Simple Things Therapists Know #1

When I was on the crew team in college (rowing for a year, until I was told I was “too short to row varsity,” then coxing for the next 2), our coach had us read The Mental Athlete. I still remember sitting as a team with our eyes closed, mentally “rowing” a race the night before. That book was the first time I heard the theory that the more physical stress your body can handle, the more mental stress it will be able to handle as well.


Fast forward a decade and I was in a therapist’s office in Albuquerque, telling her I really wanted some non-prescription recommendations for treating my anxiety/depression…in addition to any medication we considered. She pulled out her prescription pad and wrote a number of things on it. The very first item was “exercise daily.”

Did someone say "Run?"

Did someone say “Run?”

The truth is, when you are depressed, you don’t feel like getting off the couch or going outside. And if you are anxious, you may feel you “don’t have time”…especially during the holidays. But getting regular exercise isn’t just important for your annual physical or to help you fit in your “skinny jeans,” it’s crucial to your mental health.

Exercise boosts your endorphins and burns off stress, so you’ll feel less anxious and more optimistic…and sleep better at night, too. As you build strength and improve your cardiovascular health, you’ll also be building your mental endurance and emotional resilience. Exercise works as a beautifully effective mind-body booster. You can go for a walk alone, rock out to a digital workout at home, or pick a class at the gym and make it a standing commitment. I’ve been a solo exerciser, a member of a sports team, a “go for a run with a buddy” girl, and am currently committed to a heavy-duty weight lifting class 2x/week at my gym…and Jazzercise.

I like my weights class & Jazzercise because 1) I don’t have to decide what I’ll do or when I’ll do it. I go when the class meets and the instructor “bosses” me through everything and I can’t give into my natural laziness. 2) In both classes, the people are friendly and I’ve gotten to know them. Getting a smile or chatting before or after class is an added boost. 3) They’re challenging. I like to work hard and feel a little sore, so I know my body’s changing. 4) The music. Fun club mixes in the weights class and everything you can imagine in Jazzercise…from Sugarland to Iggy Azalea to Train. One instructor told us, “There are only two answers to any question I might ask you: Your Core Muscles (what are you using to lift that leg, when you shake that, etc) or Pitbull!” I counted six songs featuring Pitbull in one Jazzercise set.

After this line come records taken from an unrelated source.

/-! An overrun (R27). -/

@[simp] theorem State.overrun_cfg : (s.overrun).cfg = s.cfg := rfl
@[simp] theorem State.overrun_cmd : (s.overrun).cmd = s.cmd := rfl
@[simp] theorem State.overrun_status : (s.overrun).status = s.status.overrun := rfl
@[simp] theorem State.overrun_ctrl : (s.overrun).ctrl = s.ctrl := rfl
@[simp] theorem State.overrun_progress : (s.overrun).progress = s.progress := rfl
@[simp] theorem State.overrun_srcLen : (s.overrun).srcLen = s.srcLen := rfl
@[simp] theorem State.overrun_palLen : (s.overrun).palLen = s.palLen := rfl
@[simp] theorem State.overrun_pixCount : (s.overrun).pixCount = s.pixCount := rfl
@[simp] theorem State.overrun_width : (s.overrun).width = s.width := rfl
@[simp] theorem State.overrun_height : (s.overrun).height = s.height := rfl
@[simp] theorem State.overrun_errInfo : (s.overrun).errInfo = s.errInfo := rfl
@[simp] theorem State.overrun_mcmd : (s.overrun).mcmd = s.mcmd := rfl
@[simp] theorem State.overrun_mstatus : (s.overrun).mstatus = s.mstatus := rfl
@[simp] theorem State.overrun_mapW : (s.overrun).mapW = s.mapW := rfl
@[simp] theorem State.overrun_mapH : (s.overrun).mapH = s.mapH := rfl
@[simp] theorem State.overrun_mapX : (s.overrun).mapX = s.mapX := rfl
@[simp] theorem State.overrun_mapY : (s.overrun).mapY = s.mapY := rfl
@[simp] theorem State.overrun_mapOffset : (s.overrun).mapOffset = s.mapOffset := rfl
@[simp] theorem State.overrun_mapBit : (s.overrun).mapBit = s.mapBit := rfl
@[simp] theorem State.overrun_strLen : (s.overrun).strLen = s.strLen := rfl
@[simp] theorem State.overrun_eng : (s.overrun).eng = s.eng := rfl
@[simp] theorem State.overrun_src : (s.overrun).src = s.src := rfl
@[simp] theorem State.overrun_pal : (s.overrun).pal = s.pal := rfl
@[simp] theorem State.overrun_pix : (s.overrun).pix = s.pix := rfl
@[simp] theorem State.overrun_fb : (s.overrun).fb = s.fb := rfl
@[simp] theorem State.overrun_str : (s.overrun).str = s.str := rfl
@[simp] theorem State.overrun_agenda : (s.overrun).agenda = s.agenda := rfl
@[simp] theorem State.overrun_readData : (s.overrun).readData = s.readData := rfl
@[simp] theorem State.overrun_freeCount : (s.overrun).freeCount = s.freeCount := rfl

/-! An engine error (R203). -/

@[simp] theorem State.raise_cfg (e : ErrorKind) (k : Nat) (b : Bool) : (s.raise e k b).cfg = s.cfg := rfl
@[simp] theorem State.raise_cmd (e : ErrorKind) (k : Nat) (b : Bool) : (s.raise e k b).cmd = s.cmd := rfl
@[simp] theorem State.raise_status (e : ErrorKind) (k : Nat) (b : Bool) : (s.raise e k b).status = s.status.raised e := rfl
@[simp] theorem State.raise_ctrl (e : ErrorKind) (k : Nat) (b : Bool) : (s.raise e k b).ctrl = s.ctrl := rfl
@[simp] theorem State.raise_progress (e : ErrorKind) (k : Nat) (b : Bool) : (s.raise e k b).progress = s.progress := rfl
@[simp] theorem State.raise_srcLen (e : ErrorKind) (k : Nat) (b : Bool) : (s.raise e k b).srcLen = s.srcLen := rfl
@[simp] theorem State.raise_palLen (e : ErrorKind) (k : Nat) (b : Bool) : (s.raise e k b).palLen = s.palLen := rfl
@[simp] theorem State.raise_pixCount (e : ErrorKind) (k : Nat) (b : Bool) : (s.raise e k b).pixCount = if b then 0 else s.pixCount := rfl
@[simp] theorem State.raise_width (e : ErrorKind) (k : Nat) (b : Bool) : (s.raise e k b).width = s.width := rfl
@[simp] theorem State.raise_height (e : ErrorKind) (k : Nat) (b : Bool) : (s.raise e k b).height = s.height := rfl
@[simp] theorem State.raise_errInfo (e : ErrorKind) (k : Nat) (b : Bool) : (s.raise e k b).errInfo = BitVec.ofNat 64 k := rfl
@[simp] theorem State.raise_mcmd (e : ErrorKind) (k : Nat) (b : Bool) : (s.raise e k b).mcmd = s.mcmd := rfl
@[simp] theorem State.raise_mstatus (e : ErrorKind) (k : Nat) (b : Bool) : (s.raise e k b).mstatus = s.mstatus := rfl
@[simp] theorem State.raise_mapW (e : ErrorKind) (k : Nat) (b : Bool) : (s.raise e k b).mapW = s.mapW := rfl
@[simp] theorem State.raise_mapH (e : ErrorKind) (k : Nat) (b : Bool) : (s.raise e k b).mapH = s.mapH := rfl
@[simp] theorem State.raise_mapX (e : ErrorKind) (k : Nat) (b : Bool) : (s.raise e k b).mapX = s.mapX := rfl
@[simp] theorem State.raise_mapY (e : ErrorKind) (k : Nat) (b : Bool) : (s.raise e k b).mapY = s.mapY := rfl
@[simp] theorem State.raise_mapOffset (e : ErrorKind) (k : Nat) (b : Bool) : (s.raise e k b).mapOffset = s.mapOffset := rfl
@[simp] theorem State.raise_mapBit (e : ErrorKind) (k : Nat) (b : Bool) : (s.raise e k b).mapBit = s.mapBit := rfl
@[simp] theorem State.raise_strLen (e : ErrorKind) (k : Nat) (b : Bool) : (s.raise e k b).strLen = s.strLen := rfl
@[simp] theorem State.raise_eng (e : ErrorKind) (k : Nat) (b : Bool) : (s.raise e k b).eng = { s.eng with phase := .idle } := rfl
@[simp] theorem State.raise_src (e : ErrorKind) (k : Nat) (b : Bool) : (s.raise e k b).src = s.src := rfl
@[simp] theorem State.raise_pal (e : ErrorKind) (k : Nat) (b : Bool) : (s.raise e k b).pal = s.pal := rfl
@[simp] theorem State.raise_pix (e : ErrorKind) (k : Nat) (b : Bool) : (s.raise e k b).pix = s.pix := rfl
@[simp] theorem State.raise_fb (e : ErrorKind) (k : Nat) (b : Bool) : (s.raise e k b).fb = s.fb := rfl
@[simp] theorem State.raise_str (e : ErrorKind) (k : Nat) (b : Bool) : (s.raise e k b).str = s.str := rfl
@[simp] theorem State.raise_agenda (e : ErrorKind) (k : Nat) (b : Bool) : (s.raise e k b).agenda = s.agenda := rfl
@[simp] theorem State.raise_readData (e : ErrorKind) (k : Nat) (b : Bool) : (s.raise e k b).readData = s.readData := rfl
@[simp] theorem State.raise_freeCount (e : ErrorKind) (k : Nat) (b : Bool) : (s.raise e k b).freeCount = s.freeCount := rfl

/-! The end of an engine command (R206). -/

@[simp] theorem State.complete_cfg (k : Ending) (b : Bool) : (s.complete k b).cfg = s.cfg := rfl
@[simp] theorem State.complete_cmd (k : Ending) (b : Bool) : (s.complete k b).cmd = s.cmd := rfl
@[simp] theorem State.complete_status (k : Ending) (b : Bool) : (s.complete k b).status = s.status.completed k := rfl
@[simp] theorem State.complete_ctrl (k : Ending) (b : Bool) : (s.complete k b).ctrl = s.ctrl := rfl
@[simp] theorem State.complete_progress (k : Ending) (b : Bool) : (s.complete k b).progress = s.progress := rfl
@[simp] theorem State.complete_srcLen (k : Ending) (b : Bool) : (s.complete k b).srcLen = s.srcLen := rfl
@[simp] theorem State.complete_palLen (k : Ending) (b : Bool) : (s.complete k b).palLen = s.palLen := rfl
@[simp] theorem State.complete_pixCount (k : Ending) (b : Bool) : (s.complete k b).pixCount = if b then BitVec.ofNat 64 s.eng.out else s.pixCount := rfl
@[simp] theorem State.complete_width (k : Ending) (b : Bool) : (s.complete k b).width = s.width := rfl
@[simp] theorem State.complete_height (k : Ending) (b : Bool) : (s.complete k b).height = s.height := rfl
@[simp] theorem State.complete_errInfo (k : Ending) (b : Bool) : (s.complete k b).errInfo = s.errInfo := rfl
@[simp] theorem State.complete_mcmd (k : Ending) (b : Bool) : (s.complete k b).mcmd = s.mcmd := rfl
@[simp] theorem State.complete_mstatus (k : Ending) (b : Bool) : (s.complete k b).mstatus = s.mstatus := rfl
@[simp] theorem State.complete_mapW (k : Ending) (b : Bool) : (s.complete k b).mapW = s.mapW := rfl
@[simp] theorem State.complete_mapH (k : Ending) (b : Bool) : (s.complete k b).mapH = s.mapH := rfl
@[simp] theorem State.complete_mapX (k : Ending) (b : Bool) : (s.complete k b).mapX = s.mapX := rfl
@[simp] theorem State.complete_mapY (k : Ending) (b : Bool) : (s.complete k b).mapY = s.mapY := rfl
@[simp] theorem State.complete_mapOffset (k : Ending) (b : Bool) : (s.complete k b).mapOffset = s.mapOffset := rfl
@[simp] theorem State.complete_mapBit (k : Ending) (b : Bool) : (s.complete k b).mapBit = s.mapBit := rfl
@[simp] theorem State.complete_strLen (k : Ending) (b : Bool) : (s.complete k b).strLen = s.strLen := rfl
@[simp] theorem State.complete_eng (k : Ending) (b : Bool) : (s.complete k b).eng = { s.eng with phase := .idle } := rfl
@[simp] theorem State.complete_src (k : Ending) (b : Bool) : (s.complete k b).src = s.src := rfl
@[simp] theorem State.complete_pal (k : Ending) (b : Bool) : (s.complete k b).pal = s.pal := rfl
@[simp] theorem State.complete_pix (k : Ending) (b : Bool) : (s.complete k b).pix = s.pix := rfl
@[simp] theorem State.complete_fb (k : Ending) (b : Bool) : (s.complete k b).fb = s.fb := rfl
@[simp] theorem State.complete_str (k : Ending) (b : Bool) : (s.complete k b).str = s.str := rfl
@[simp] theorem State.complete_agenda (k : Ending) (b : Bool) : (s.complete k b).agenda = s.agenda := rfl
@[simp] theorem State.complete_readData (k : Ending) (b : Bool) : (s.complete k b).readData = s.readData := rfl
@[simp] theorem State.complete_freeCount (k : Ending) (b : Bool) : (s.complete k b).freeCount = s.freeCount := rfl

/-! Acceptance of a mapper word (R200). -/

@[simp] theorem State.acceptMapper_cfg (w : Word) : (s.acceptMapper w).cfg = s.cfg := rfl
@[simp] theorem State.acceptMapper_cmd (w : Word) : (s.acceptMapper w).cmd = s.cmd := rfl
@[simp] theorem State.acceptMapper_status (w : Word) : (s.acceptMapper w).status = s.status := rfl
@[simp] theorem State.acceptMapper_ctrl (w : Word) : (s.acceptMapper w).ctrl = s.ctrl := rfl
@[simp] theorem State.acceptMapper_progress (w : Word) : (s.acceptMapper w).progress = s.progress := rfl
@[simp] theorem State.acceptMapper_srcLen (w : Word) : (s.acceptMapper w).srcLen = s.srcLen := rfl
@[simp] theorem State.acceptMapper_palLen (w : Word) : (s.acceptMapper w).palLen = s.palLen := rfl
@[simp] theorem State.acceptMapper_pixCount (w : Word) : (s.acceptMapper w).pixCount = s.pixCount := rfl
@[simp] theorem State.acceptMapper_width (w : Word) : (s.acceptMapper w).width = s.width := rfl
@[simp] theorem State.acceptMapper_height (w : Word) : (s.acceptMapper w).height = s.height := rfl
@[simp] theorem State.acceptMapper_errInfo (w : Word) : (s.acceptMapper w).errInfo = s.errInfo := rfl
@[simp] theorem State.acceptMapper_mcmd (w : Word) : (s.acceptMapper w).mcmd = w := rfl
@[simp] theorem State.acceptMapper_mstatus (w : Word) : (s.acceptMapper w).mstatus = MStatus.accepted (opField w) := rfl
@[simp] theorem State.acceptMapper_mapW (w : Word) : (s.acceptMapper w).mapW = s.mapW := rfl
@[simp] theorem State.acceptMapper_mapH (w : Word) : (s.acceptMapper w).mapH = s.mapH := rfl
@[simp] theorem State.acceptMapper_mapX (w : Word) : (s.acceptMapper w).mapX = s.mapX := rfl
@[simp] theorem State.acceptMapper_mapY (w : Word) : (s.acceptMapper w).mapY = s.mapY := rfl
@[simp] theorem State.acceptMapper_mapOffset (w : Word) : (s.acceptMapper w).mapOffset = s.mapOffset := rfl
@[simp] theorem State.acceptMapper_mapBit (w : Word) : (s.acceptMapper w).mapBit = s.mapBit := rfl
@[simp] theorem State.acceptMapper_strLen (w : Word) : (s.acceptMapper w).strLen = s.strLen := rfl
@[simp] theorem State.acceptMapper_eng (w : Word) : (s.acceptMapper w).eng = s.eng := rfl
@[simp] theorem State.acceptMapper_src (w : Word) : (s.acceptMapper w).src = s.src := rfl
@[simp] theorem State.acceptMapper_pal (w : Word) : (s.acceptMapper w).pal = s.pal := rfl
@[simp] theorem State.acceptMapper_pix (w : Word) : (s.acceptMapper w).pix = s.pix := rfl
@[simp] theorem State.acceptMapper_fb (w : Word) : (s.acceptMapper w).fb = s.fb := rfl
@[simp] theorem State.acceptMapper_str (w : Word) : (s.acceptMapper w).str = s.str := rfl
@[simp] theorem State.acceptMapper_agenda (w : Word) : (s.acceptMapper w).agenda = s.agenda := rfl
@[simp] theorem State.acceptMapper_readData (w : Word) : (s.acceptMapper w).readData = s.readData := rfl
@[simp] theorem State.acceptMapper_freeCount (w : Word) : (s.acceptMapper w).freeCount = s.freeCount := rfl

Jazzercise isn't all about legwarmers and the Jane Fonda look..unless it's at our 80's Themed Halloween Party. No Pitbull at this one!

Jazzercise isn’t all about legwarmers and the Jane Fonda look..unless it’s at our 80’s Themed Halloween Party. No Pitbull at this one!

When you feel awful, it’s usually the thing you want to do least that will make you feel better. I know from experience, lying on the sofa watching reruns of Saved by the Bell will only make you feel worse. In fact, even lying on the sofa watching something awesome won’t make you feel as good as exercise. You don’t have to feel like doing it. You don’t have to put on your “game face.” You don’t even have to be on time (as long as you don’t mind being the very front directly beside the instructor or so far in the back that you’re almost out of the door). Sometimes just showing up is the win.

Bring it!

Bring it!

Write it on your personal prescription pad and I’ll see you out there!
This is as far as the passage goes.